# Collected data entries:
::::::::::

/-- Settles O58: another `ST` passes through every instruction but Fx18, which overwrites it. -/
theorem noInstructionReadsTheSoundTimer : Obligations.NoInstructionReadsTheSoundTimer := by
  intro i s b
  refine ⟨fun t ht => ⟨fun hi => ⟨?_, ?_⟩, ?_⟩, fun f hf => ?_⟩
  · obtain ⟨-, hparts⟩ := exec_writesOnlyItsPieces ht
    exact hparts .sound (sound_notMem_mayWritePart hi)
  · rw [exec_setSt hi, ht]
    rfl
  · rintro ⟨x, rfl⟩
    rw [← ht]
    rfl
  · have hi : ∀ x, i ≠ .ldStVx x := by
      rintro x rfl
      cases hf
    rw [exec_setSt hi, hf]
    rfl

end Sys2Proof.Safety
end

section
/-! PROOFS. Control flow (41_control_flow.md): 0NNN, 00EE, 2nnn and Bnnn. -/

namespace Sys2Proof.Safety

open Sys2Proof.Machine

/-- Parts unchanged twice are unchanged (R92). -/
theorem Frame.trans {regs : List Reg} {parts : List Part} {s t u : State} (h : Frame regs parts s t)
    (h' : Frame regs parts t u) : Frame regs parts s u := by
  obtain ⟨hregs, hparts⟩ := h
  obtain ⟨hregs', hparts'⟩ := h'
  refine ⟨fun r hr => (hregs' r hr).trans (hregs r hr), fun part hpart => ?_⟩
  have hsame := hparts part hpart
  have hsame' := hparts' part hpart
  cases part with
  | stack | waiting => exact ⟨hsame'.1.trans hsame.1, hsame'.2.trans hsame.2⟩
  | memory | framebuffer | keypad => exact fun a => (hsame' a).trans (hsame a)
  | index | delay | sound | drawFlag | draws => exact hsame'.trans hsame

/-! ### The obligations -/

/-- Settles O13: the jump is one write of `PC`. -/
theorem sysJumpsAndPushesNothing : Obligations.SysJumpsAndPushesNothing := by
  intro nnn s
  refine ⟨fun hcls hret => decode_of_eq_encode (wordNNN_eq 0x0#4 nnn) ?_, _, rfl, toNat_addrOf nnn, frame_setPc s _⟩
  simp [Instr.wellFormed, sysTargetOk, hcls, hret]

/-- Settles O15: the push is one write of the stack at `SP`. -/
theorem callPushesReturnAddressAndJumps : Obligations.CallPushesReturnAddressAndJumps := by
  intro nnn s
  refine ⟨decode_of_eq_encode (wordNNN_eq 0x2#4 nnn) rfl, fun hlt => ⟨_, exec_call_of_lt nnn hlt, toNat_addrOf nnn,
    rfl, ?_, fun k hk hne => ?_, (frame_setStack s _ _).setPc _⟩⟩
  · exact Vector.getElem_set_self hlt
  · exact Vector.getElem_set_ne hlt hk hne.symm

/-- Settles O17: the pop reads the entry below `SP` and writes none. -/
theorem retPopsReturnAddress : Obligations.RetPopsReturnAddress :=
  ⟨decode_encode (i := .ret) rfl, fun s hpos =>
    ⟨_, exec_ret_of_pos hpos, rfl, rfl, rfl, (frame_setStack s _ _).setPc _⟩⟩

::::::::::

# WHAT IS NEEDED:
Write each line of the data above out again without altering a word.

# EXPECTED ANSWER:
/-- Settles O58: another `ST` passes through every instruction but Fx18, which overwrites it. -/
theorem noInstructionReadsTheSoundTimer : Obligations.NoInstructionReadsTheSoundTimer := by
  intro i s b
  refine ⟨fun t ht => ⟨fun hi => ⟨?_, ?_⟩, ?_⟩, fun f hf => ?_⟩
  · obtain ⟨-, hparts⟩ := exec_writesOnlyItsPieces ht
    exact hparts .sound (sound_notMem_mayWritePart hi)
  · rw [exec_setSt hi, ht]
    rfl
  · rintro ⟨x, rfl⟩
    rw [← ht]
    rfl
  · have hi : ∀ x, i ≠ .ldStVx x := by
      rintro x rfl
      cases hf
    rw [exec_setSt hi, hf]
    rfl

end Sys2Proof.Safety
end

section
/-! PROOFS. Control flow (41_control_flow.md): 0NNN, 00EE, 2nnn and Bnnn. -/

namespace Sys2Proof.Safety

open Sys2Proof.Machine

/-- Parts unchanged twice are unchanged (R92). -/
theorem Frame.trans {regs : List Reg} {parts : List Part} {s t u : State} (h : Frame regs parts s t)
    (h' : Frame regs parts t u) : Frame regs parts s u := by
  obtain ⟨hregs, hparts⟩ := h
  obtain ⟨hregs', hparts'⟩ := h'
  refine ⟨fun r hr => (hregs' r hr).trans (hregs r hr), fun part hpart => ?_⟩
  have hsame := hparts part hpart
  have hsame' := hparts' part hpart
  cases part with
  | stack | waiting => exact ⟨hsame'.1.trans hsame.1, hsame'.2.trans hsame.2⟩
  | memory | framebuffer | keypad => exact fun a => (hsame' a).trans (hsame a)
  | index | delay | sound | drawFlag | draws => exact hsame'.trans hsame

/-! ### The obligations -/

/-- Settles O13: the jump is one write of `PC`. -/
theorem sysJumpsAndPushesNothing : Obligations.SysJumpsAndPushesNothing := by
  intro nnn s
  refine ⟨fun hcls hret => decode_of_eq_encode (wordNNN_eq 0x0#4 nnn) ?_, _, rfl, toNat_addrOf nnn, frame_setPc s _⟩
  simp [Instr.wellFormed, sysTargetOk, hcls, hret]

/-- Settles O15: the push is one write of the stack at `SP`. -/
theorem callPushesReturnAddressAndJumps : Obligations.CallPushesReturnAddressAndJumps := by
  intro nnn s
  refine ⟨decode_of_eq_encode (wordNNN_eq 0x2#4 nnn) rfl, fun hlt => ⟨_, exec_call_of_lt nnn hlt, toNat_addrOf nnn,
    rfl, ?_, fun k hk hne => ?_, (frame_setStack s _ _).setPc _⟩⟩
  · exact Vector.getElem_set_self hlt
  · exact Vector.getElem_set_ne hlt hk hne.symm

/-- Settles O17: the pop reads the entry below `SP` and writes none. -/
theorem retPopsReturnAddress : Obligations.RetPopsReturnAddress :=
  ⟨decode_encode (i := .ret) rfl, fun s hpos =>
    ⟨_, exec_ret_of_pos hpos, rfl, rfl, rfl, (frame_setStack s _ _).setPc _⟩⟩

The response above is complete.